=== Section Start ===
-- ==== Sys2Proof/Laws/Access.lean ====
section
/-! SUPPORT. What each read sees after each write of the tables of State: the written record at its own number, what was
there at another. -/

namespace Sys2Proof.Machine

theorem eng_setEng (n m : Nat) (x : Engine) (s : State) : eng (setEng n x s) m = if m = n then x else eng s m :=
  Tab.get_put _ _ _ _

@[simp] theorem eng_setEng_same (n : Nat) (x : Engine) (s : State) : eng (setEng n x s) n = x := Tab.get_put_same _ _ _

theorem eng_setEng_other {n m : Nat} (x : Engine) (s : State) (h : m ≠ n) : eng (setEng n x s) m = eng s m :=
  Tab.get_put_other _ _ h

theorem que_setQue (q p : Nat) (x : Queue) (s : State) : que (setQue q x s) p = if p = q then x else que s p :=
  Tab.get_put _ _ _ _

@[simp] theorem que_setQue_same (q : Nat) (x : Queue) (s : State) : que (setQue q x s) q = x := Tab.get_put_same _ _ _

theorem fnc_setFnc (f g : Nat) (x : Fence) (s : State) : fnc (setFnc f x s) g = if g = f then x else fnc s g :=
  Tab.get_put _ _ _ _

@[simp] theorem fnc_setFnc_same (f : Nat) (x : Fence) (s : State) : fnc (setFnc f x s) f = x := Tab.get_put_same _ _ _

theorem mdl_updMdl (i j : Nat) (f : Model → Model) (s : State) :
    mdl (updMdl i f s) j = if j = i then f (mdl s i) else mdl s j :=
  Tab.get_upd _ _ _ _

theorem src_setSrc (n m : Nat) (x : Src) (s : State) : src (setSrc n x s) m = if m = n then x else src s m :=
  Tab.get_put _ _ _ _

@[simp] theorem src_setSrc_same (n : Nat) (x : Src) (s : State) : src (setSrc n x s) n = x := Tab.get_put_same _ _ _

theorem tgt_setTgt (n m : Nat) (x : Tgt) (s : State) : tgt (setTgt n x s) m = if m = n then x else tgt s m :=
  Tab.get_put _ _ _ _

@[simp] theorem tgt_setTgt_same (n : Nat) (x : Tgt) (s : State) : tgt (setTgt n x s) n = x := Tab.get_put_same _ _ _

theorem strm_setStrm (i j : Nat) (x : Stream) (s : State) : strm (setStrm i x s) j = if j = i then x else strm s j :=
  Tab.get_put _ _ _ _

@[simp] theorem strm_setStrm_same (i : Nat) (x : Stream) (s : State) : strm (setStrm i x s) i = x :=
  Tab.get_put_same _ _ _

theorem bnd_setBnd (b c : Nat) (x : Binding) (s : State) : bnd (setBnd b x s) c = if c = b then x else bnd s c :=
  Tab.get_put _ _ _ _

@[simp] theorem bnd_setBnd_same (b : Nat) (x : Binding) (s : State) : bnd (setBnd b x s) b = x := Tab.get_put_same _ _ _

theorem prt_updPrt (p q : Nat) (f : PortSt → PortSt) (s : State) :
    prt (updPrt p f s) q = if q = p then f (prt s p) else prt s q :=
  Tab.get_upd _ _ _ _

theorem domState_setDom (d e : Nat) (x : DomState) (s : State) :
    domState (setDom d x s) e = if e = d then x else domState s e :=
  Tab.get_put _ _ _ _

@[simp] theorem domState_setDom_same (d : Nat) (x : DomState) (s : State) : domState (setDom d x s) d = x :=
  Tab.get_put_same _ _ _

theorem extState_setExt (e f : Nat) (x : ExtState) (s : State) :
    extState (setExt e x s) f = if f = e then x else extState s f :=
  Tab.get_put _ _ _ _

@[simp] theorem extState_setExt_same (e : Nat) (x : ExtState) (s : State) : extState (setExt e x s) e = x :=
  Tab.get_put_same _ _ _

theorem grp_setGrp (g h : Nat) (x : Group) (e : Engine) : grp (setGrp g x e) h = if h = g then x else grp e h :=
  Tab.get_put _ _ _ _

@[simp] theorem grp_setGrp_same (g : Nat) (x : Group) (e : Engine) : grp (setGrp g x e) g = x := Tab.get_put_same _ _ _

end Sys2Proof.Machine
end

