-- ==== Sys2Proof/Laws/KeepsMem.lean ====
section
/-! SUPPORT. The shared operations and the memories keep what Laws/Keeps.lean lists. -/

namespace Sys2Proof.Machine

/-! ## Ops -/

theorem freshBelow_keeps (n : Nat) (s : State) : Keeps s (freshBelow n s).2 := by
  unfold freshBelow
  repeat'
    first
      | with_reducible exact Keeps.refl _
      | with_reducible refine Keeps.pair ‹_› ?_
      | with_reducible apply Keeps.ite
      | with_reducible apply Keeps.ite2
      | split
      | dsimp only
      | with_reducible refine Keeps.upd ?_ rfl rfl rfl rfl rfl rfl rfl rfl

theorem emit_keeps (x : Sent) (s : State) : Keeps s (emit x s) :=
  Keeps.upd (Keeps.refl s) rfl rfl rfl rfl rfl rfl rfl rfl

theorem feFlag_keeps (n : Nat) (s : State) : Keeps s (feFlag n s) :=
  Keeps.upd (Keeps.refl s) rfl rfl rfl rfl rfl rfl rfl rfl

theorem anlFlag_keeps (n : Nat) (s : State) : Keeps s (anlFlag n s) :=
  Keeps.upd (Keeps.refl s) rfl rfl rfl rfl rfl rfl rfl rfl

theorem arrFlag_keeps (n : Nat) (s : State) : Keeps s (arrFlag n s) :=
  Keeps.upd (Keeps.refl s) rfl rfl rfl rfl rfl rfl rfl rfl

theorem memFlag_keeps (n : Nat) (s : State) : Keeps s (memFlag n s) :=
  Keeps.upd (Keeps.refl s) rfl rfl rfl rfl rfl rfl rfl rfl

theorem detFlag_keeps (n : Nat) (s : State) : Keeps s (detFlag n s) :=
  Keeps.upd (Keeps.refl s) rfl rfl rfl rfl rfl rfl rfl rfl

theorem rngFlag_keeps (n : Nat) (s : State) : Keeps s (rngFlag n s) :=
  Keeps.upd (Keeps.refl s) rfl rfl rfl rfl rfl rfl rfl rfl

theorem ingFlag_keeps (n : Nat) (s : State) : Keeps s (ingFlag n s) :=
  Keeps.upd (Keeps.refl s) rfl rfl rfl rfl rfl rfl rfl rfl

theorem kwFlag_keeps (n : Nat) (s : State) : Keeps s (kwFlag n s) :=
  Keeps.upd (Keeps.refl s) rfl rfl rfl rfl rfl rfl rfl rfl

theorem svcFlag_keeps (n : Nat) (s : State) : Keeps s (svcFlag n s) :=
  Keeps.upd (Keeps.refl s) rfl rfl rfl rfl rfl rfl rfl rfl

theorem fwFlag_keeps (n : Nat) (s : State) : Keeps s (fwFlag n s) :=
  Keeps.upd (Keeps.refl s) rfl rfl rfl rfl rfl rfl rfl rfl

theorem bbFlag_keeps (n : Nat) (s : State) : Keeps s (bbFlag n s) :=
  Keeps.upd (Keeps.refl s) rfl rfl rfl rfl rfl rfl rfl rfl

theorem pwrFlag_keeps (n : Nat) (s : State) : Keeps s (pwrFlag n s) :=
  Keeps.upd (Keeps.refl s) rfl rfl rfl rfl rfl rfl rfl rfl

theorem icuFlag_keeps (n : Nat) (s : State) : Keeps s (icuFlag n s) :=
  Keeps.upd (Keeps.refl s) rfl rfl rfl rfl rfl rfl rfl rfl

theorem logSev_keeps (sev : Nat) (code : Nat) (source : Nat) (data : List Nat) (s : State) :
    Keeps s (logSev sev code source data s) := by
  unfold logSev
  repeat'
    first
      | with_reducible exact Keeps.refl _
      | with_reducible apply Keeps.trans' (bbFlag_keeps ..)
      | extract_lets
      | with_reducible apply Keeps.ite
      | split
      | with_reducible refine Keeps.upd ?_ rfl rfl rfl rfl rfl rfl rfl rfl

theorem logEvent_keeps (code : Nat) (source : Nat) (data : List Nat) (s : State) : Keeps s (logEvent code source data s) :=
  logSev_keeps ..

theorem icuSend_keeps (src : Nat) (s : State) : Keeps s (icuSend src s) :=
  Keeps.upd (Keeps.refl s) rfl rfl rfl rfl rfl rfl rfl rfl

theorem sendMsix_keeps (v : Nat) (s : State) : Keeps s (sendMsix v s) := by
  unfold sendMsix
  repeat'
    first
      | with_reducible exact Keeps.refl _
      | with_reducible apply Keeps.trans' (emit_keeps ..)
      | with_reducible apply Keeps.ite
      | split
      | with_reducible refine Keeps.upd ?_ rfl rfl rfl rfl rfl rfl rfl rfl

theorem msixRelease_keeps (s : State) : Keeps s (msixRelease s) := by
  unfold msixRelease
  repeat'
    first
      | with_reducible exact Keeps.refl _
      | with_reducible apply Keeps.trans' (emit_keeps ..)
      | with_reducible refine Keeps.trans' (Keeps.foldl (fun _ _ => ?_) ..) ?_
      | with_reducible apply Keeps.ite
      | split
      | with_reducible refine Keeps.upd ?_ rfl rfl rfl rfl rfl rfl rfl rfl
=== Section End ===
Lines with "setStrm" in the listing above: state how many there are, and nothing else.

2